WORK INSTRUCTIONS
Beneath this instruction is a listing. Transcribe from it only the stretch from the line with "with he | he" through the line with "unfold Sys2Proof.Machine.State.captureTime", both end lines included, exactly as written.

LISTED ENTRIES

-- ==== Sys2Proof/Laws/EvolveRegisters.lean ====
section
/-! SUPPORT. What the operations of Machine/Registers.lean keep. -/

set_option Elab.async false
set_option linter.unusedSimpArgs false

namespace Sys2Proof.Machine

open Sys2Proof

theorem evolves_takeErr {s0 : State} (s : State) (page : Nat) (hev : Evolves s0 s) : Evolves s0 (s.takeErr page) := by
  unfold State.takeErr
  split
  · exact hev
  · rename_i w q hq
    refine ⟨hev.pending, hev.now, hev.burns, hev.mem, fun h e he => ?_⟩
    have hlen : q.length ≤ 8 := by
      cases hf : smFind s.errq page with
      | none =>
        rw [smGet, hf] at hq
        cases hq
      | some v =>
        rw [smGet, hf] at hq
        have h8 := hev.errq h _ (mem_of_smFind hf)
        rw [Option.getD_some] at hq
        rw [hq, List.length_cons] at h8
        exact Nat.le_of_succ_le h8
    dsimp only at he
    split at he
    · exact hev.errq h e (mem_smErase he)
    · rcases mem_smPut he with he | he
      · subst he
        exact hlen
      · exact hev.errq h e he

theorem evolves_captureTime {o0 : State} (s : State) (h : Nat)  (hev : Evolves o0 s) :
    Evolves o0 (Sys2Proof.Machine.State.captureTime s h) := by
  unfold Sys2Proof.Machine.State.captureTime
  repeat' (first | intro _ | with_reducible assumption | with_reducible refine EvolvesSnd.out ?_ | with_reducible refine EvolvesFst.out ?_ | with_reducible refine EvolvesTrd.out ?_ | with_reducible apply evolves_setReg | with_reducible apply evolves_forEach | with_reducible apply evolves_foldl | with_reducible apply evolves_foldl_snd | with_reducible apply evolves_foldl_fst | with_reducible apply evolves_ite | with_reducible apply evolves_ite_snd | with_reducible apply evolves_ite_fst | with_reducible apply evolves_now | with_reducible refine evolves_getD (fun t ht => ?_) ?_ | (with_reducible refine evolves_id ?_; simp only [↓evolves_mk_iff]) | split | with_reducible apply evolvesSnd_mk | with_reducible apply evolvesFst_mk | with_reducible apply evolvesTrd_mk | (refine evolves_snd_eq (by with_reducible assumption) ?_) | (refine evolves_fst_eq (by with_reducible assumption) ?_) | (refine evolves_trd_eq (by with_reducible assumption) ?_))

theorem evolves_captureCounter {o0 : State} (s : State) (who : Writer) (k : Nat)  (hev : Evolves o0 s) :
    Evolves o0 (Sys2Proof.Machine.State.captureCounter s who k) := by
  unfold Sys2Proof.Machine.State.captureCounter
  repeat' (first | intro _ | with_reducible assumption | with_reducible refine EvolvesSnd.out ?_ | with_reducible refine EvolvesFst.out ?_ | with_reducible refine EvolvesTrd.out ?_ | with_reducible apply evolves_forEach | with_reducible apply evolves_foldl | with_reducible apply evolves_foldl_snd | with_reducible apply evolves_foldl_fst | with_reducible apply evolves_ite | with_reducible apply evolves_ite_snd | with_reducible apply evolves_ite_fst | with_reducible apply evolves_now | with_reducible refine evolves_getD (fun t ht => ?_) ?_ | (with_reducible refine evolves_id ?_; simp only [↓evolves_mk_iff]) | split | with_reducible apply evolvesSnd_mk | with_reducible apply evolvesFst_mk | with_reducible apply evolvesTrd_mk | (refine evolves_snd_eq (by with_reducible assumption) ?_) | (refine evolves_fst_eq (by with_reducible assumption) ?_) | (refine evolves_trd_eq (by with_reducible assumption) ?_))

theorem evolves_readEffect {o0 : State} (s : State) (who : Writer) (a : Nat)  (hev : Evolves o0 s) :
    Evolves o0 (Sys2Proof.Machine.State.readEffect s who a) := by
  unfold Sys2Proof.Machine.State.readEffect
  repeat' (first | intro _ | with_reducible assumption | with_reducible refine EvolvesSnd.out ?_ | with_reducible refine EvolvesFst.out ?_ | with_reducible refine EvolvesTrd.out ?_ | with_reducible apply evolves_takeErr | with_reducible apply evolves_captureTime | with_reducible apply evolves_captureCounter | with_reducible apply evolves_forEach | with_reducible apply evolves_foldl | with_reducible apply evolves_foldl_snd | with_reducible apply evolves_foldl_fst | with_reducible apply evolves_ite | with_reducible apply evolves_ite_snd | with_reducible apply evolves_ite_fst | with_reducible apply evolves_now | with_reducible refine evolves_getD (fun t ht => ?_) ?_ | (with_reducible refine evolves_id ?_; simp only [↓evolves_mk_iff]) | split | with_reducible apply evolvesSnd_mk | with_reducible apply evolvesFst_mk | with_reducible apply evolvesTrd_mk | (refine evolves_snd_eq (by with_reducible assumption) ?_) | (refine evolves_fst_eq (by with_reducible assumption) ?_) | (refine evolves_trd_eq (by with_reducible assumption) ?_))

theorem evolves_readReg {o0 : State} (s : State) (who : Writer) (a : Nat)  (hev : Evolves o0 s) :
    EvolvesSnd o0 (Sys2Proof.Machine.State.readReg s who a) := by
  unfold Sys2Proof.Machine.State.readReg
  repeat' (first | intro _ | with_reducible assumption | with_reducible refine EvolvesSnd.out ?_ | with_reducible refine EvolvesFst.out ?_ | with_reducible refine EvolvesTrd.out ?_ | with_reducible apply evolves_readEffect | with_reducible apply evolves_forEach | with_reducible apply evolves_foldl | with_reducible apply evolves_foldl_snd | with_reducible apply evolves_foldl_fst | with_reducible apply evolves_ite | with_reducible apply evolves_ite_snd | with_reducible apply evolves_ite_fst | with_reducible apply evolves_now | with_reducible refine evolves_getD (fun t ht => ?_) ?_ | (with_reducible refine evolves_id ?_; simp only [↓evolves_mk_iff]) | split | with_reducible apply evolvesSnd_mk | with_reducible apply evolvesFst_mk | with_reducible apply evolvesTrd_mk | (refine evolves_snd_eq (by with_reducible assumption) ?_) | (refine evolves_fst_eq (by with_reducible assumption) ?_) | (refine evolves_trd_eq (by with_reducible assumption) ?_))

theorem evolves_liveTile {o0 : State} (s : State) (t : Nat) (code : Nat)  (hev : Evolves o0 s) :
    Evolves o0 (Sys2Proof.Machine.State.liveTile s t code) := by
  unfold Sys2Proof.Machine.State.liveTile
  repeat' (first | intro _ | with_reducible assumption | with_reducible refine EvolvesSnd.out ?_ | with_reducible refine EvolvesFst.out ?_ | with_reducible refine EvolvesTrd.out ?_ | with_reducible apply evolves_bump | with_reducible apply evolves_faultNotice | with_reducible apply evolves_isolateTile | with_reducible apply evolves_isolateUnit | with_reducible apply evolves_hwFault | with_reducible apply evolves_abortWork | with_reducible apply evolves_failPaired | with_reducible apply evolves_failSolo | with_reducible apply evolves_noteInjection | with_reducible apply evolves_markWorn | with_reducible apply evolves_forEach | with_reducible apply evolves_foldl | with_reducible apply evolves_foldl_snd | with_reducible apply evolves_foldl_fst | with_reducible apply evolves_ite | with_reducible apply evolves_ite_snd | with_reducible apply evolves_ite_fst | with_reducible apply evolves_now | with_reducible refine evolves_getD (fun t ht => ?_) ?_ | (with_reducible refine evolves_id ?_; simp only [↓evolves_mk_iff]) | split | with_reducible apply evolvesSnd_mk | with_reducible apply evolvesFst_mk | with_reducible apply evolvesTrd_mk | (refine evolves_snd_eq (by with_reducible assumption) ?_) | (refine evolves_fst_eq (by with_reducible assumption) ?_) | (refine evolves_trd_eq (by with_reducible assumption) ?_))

RESULT OF THE EXERCISE
    · rcases mem_smPut he with he | he
      · subst he
        exact hlen
      · exact hev.errq h e he

theorem evolves_captureTime {o0 : State} (s : State) (h : Nat)  (hev : Evolves o0 s) :
    Evolves o0 (Sys2Proof.Machine.State.captureTime s h) := by
  unfold Sys2Proof.Machine.State.captureTime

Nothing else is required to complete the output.